In a foreword to Don Puckridge’s The Burning of the Rice: A Cambodian Success Story (Puckridge 2004), Professor M. S. Swaminathan was referring above to the first group of 13 trainees who came to the International Rice Research Institute (IRRI) from the then People’s Republic of Kampuchea (PRK), the state of Cambodia from 1979 to 1989. At a time when few countries outside the Soviet Bloc and India recognized the PRK, IRRI used its stature in the Philippines and funding from the Government of Australia to enable these Cambodian trainees to spend five months at IRRI headquarters learning modern rice production techniques and developing their English language capabilities. Improving local capacity was the cornerstone of reconstructing Cambodia’s rice economy after the damage and disruption caused by more than a decade of conflict.
Historical Context
In the twentieth century, few countries experienced the levels of social disruption, human carnage, and physical destruction that befell Cambodia. As the Vietnam War spilled across the border, the country was bombed relentlessly between 1969 and 1973 (Shawcross 1979). During that period, the U.S. military dropped an estimated half a million tonnes of munitions on Cambodia (Owen and Kiernan 2015). Despite this extreme use of force, on 17 April 1975, the capital city, Phnom Penh, fell to forces of the Communist Party of Kampuchea, known widely as the Khmer Rouge. In the preceding five years, the population of Phnom Penh had doubled to two million as the rural population fled the bombing and the advance of the rebel forces (Russell 1987).

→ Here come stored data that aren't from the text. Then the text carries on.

-- ==== Sys2Proof/WellFormed.lean ====
section
/-! DEFINITION. Which terms of `Instr` a command word can express: every operand fits its 8-bit field
(spec/30_encoding.md R80, R81). Whether an operand is in RANGE, or is a field id of the table, is checked when the command runs
(R84), not here. -/

namespace Sys2Proof

/-- An operand field is 8 bits wide (spec/30_encoding.md R80). -/
abbrev fitsOperand (n : Nat) : Bool := decide (n < 256)

/-- The operands of `i` fit the command format. -/
def Instr.wellFormed : Instr → Bool
  | .nop | .clr | .feed8 | .feed16 | .feed32 | .final | .pktz | .build | .insicmp | .insip => true
  | .csumbuf off len => fitsOperand off && fitsOperand len
  | .fset fid => fitsOperand fid
  | .fget fid => fitsOperand fid

end Sys2Proof
end

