-- ==== Sys2Proof/Config.lean ====
section
/-! DEFINITION. The implementation parameters of spec/00_scope.md R5. `CKE_BASE`, the one OPEN parameter, is an argument
of `Sys2Proof.Machine.platformAccess` and so has no definition here (log entry 5). The spec leaves no value free, so there is
no uninterpreted constant. -/

namespace Sys2Proof.Config

/-- `IP_HLEN`: 5 words of 32 bits (R5). -/
def ipHlen : Nat := 20

/-- `ICMP_HLEN` (R5). -/
def icmpHlen : Nat := 8

/-- `PAYLOAD_LEN`: no payload in this revision (R5, spec/93_implementation_defined.md item 4). -/
def payloadLen : Nat := 0

/-- `PKT_LEN` = `IP_HLEN + ICMP_HLEN`, and no payload (R5). -/
def pktLen : Nat := ipHlen + icmpHlen + payloadLen

/-- `ICMP_OFF`: the ICMP header follows the IPv4 header at once (R5). -/
def icmpOff : Nat := ipHlen

/-- `NUM_FIELDS`: the field ids are 0 to 15 (R5). -/
def numFields : Nat := 16

/-- `SAFE_BYTES`: the largest byte count whose sum cannot carry out of a 32-bit accumulator (R5). -/
def safeBytes : Nat := 131074

/-- The size of the register space: offsets 0x00 to 0x5F (spec/20_memory.md R50). -/
def spaceSize : Nat := 0x60

/-- The offset of the packet window (spec/20_memory.md R53). -/
def windowOff : Nat := 0x40

end Sys2Proof.Config
end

Within weeks of overthrowing the Lon Nol government, the Khmer Rouge emptied the capital and other cities, relocating the population to all parts of the country, separating families, and creating organised labour and production brigades. Recognising the symbolism of empowering rural people, the Khmer Rouge leader, Pol Pot, immediately placed a high priority on increasing rice production. He established an ambitious national target of 3 tonnes/ha that was likely to have been modelled on a similar campaign instituted in China by Hua Guofeng (Chandler 1999). As early as May 1975, Radio Phnom Penh pronounced: “If we have rice, we have everything” (Chandler 1999). Although Cambodia was a significant rice exporter during the 1960s, average national yields were in the range of 1.0 to 1.4 tonnes/ha, the lowest in Asia.2 To more than double rice production without external inputs like fertilizer and well-adapted seeds would be a formidable and ultimately an unrealistic task.

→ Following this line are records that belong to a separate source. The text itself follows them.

/-- Settles O36: the 17-bit sums are exact. -/
theorem fold16AddsTheHalvesTwice : Obligations.Fold16AddsTheHalvesTwice := by
  unfold Obligations.Fold16AddsTheHalvesTwice
  intro v t1 t2
  have hv := v.isLt
  have ht1 : t1.toNat = v.toNat / 2 ^ 16 + v.toNat % 2 ^ 16 := by
    rw [toNat_add_zeroExtend_17 (BitVec.isLt _) (BitVec.isLt _), toNat_field, toNat_field]
    omega
  have ht2 : t2.toNat = t1.toNat / 2 ^ 16 + t1.toNat % 2 ^ 16 := by
    have hcarry := (t1.extractLsb' 16 1).isLt
    rw [toNat_add_zeroExtend_17 (by omega) (BitVec.isLt _), toNat_field, toNat_field]
    omega
  refine ⟨ht1, by omega, by omega, ?_, fold16_eq_zero_iff v⟩
  apply BitVec.eq_of_toNat_eq
  rw [fold16_toNat, ← ht1, ← ht2, toNat_field]
  omega

/-- Settles O35: FINAL in numbers, and FINAL again. -/
theorem finalWritesTheComplementedFoldOfAccAndPad : Obligations.FinalWritesTheComplementedFoldOfAccAndPad := by
  unfold Obligations.FinalWritesTheComplementedFoldOfAccAndPad
  refine ⟨decode_final, rejectsOtherBits_of_decode decode_final rfl rfl, fun s => ?_⟩
  intro pad sum r e
  have he : finish s.engine = e := by
    simp only [e, r, ofNat_mod_word]
    exact finish_eq s.engine
  rw [← he]
  exact ⟨rfl, congrArg (fun e => Host.Outcome.next (s.withEngine e)) (finish_again s.engine)⟩

/-- Settles O34: two pairs of bytes at either parity. -/
theorem feed32FeedsFourBytes : Obligations.Feed32FeedsFourBytes := by
  unfold Obligations.Feed32FeedsFourBytes
  refine ⟨decode_feed32, rejectsOtherBits_of_decode decode_feed32 rfl rfl, fun s => ?_⟩
  refine ⟨_, rfl, rfl, ?_, ?_, feedBytes_frame _ _, fun h => ?_, fun h => ?_⟩
  · simp [wordBytes]
  · rw [feedBytes_cnt]
    rfl
  · simp only [wordBytes, feedBytes_cons, feedBytes_nil]
    rw [feedByte_pair_even _ _ (feedByte _ (feedByte _ _)) (by simp [h]), feedByte_pair_even _ _ _ h]
    refine ⟨rfl, ?_⟩
    rw [ofNat_acc_add, ofNat_acc_add, append_bytes_of_word _ 16, append_bytes_of_word _ 0, BitVec.add_assoc]
  · simp only [wordBytes, feedBytes_cons, feedBytes_nil]
    rw [feedByte_pair_odd _ _ (feedByte _ (feedByte _ _)) (by simp [h]), feedByte_pair_odd _ _ _ h]
    refine ⟨rfl, ?_⟩
    rw [ofNat_acc_add, ofNat_acc_add, append_bytes_of_word _ 8, BitVec.add_assoc]

/-- Settles O33: a pair of bytes at either parity. -/
theorem feed16FeedsTwoBytes : Obligations.Feed16FeedsTwoBytes := by
  unfold Obligations.Feed16FeedsTwoBytes
  refine ⟨decode_feed16, rejectsOtherBits_of_decode decode_feed16 rfl rfl, fun s => ?_⟩
  refine ⟨_, rfl, rfl, ?_, ?_, feedBytes_frame _ _, fun h => ?_, fun h => ?_⟩
  · simp
  · rw [feedBytes_cnt]
    rfl
  · rw [feedBytes_cons, feedBytes_cons, feedBytes_nil, feedByte_pair_even _ _ _ h, append_bytes_of_word _ 0]
    exact ⟨rfl, rfl, rfl⟩
  · rw [feedBytes_cons, feedBytes_cons, feedBytes_nil, feedByte_pair_odd _ _ _ h, toNat_word_of_bytes]
    exact ⟨rfl, rfl, rfl⟩

/-- Settles O30: CLR's update. -/
theorem clrClearsTheStreamingState : Obligations.ClrClearsTheStreamingState := by
  unfold Obligations.ClrClearsTheStreamingState
  exact ⟨decode_clr, rejectsOtherBits_of_decode decode_clr rfl rfl, fun s => ⟨rfl, clearStream_odd s.engine⟩⟩

/-- Settles O31: the two parities of `CNT`. -/
theorem feedByteWaitsOrCompletesAWord : Obligations.FeedByteWaitsOrCompletesAWord := by
  unfold Obligations.FeedByteWaitsOrCompletesAWord
  refine fun b e => ⟨feedByte_even b e, fun hodd => ?_⟩
  intro sum
  rw [feedByte_odd b e hodd, ofNat_mod_word, toNat_word_of_bytes]
  rfl

/-- Settles O32: one byte, and `ODD` is the parity of `CNT`. -/
theorem feed8FeedsTheLowByte : Obligations.Feed8FeedsTheLowByte := by
  unfold Obligations.Feed8FeedsTheLowByte
  exact ⟨decode_feed8, rejectsOtherBits_of_decode decode_feed8 rfl rfl, fun s => ⟨rfl, feedByte_odd_flips _ _⟩⟩

end

section
/-! The packet assembler (spec/41_packet_assembler.md R130, R131): PKTZ, and the invariant of the engine. The invariant speaks of
four parts of the engine that hardly meet: the buffer, the result, the streaming state and the error latch. Each update of the
engine keeps it, so each command and each event does, and with them each step. -/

Between 1975 and 1978, the Khmer Rouge instituted some extraordinarily draconian and ill-conceived agricultural policies. Within the context of a four-year plan to build socialism in agriculture and other sectors and to achieve the 3 tonnes/ha target, the government moved to replace Cambodia’s traditional rainfed rice with high-yielding irrigated rice systems that would, in principle, rapidly increase production. Irrigation canals were constructed on 1 km2 grids by deploying forced laborers, many of whom were relocated from Phnom Penh and other cities. Within these irrigation grids, one-hectare plots were designed from existing parcels and farmed by communal production groups. The infrastructure, however, was poorly designed and hastily constructed without consideration of water requirements and stream capacities and flows. This caused flooding and required frequent major repairs. Throughout the Khmer Rouge period, production stagnated at around 1 tonne/ha, and the country plunged into deep food deficits and widespread starvation. The Khmer Rouge rejected what they considered to be modern technology, as illustrated by the following quote attributed to a Khmer Rouge leader when emphasizing the overriding importance of their unique brand of Cambodia’s socialist revolutionary movement: “Technology is not the decisive factor; the determining factors of a revolution are politics, revolutionary people, and revolutionary methods” (Himmel 2007).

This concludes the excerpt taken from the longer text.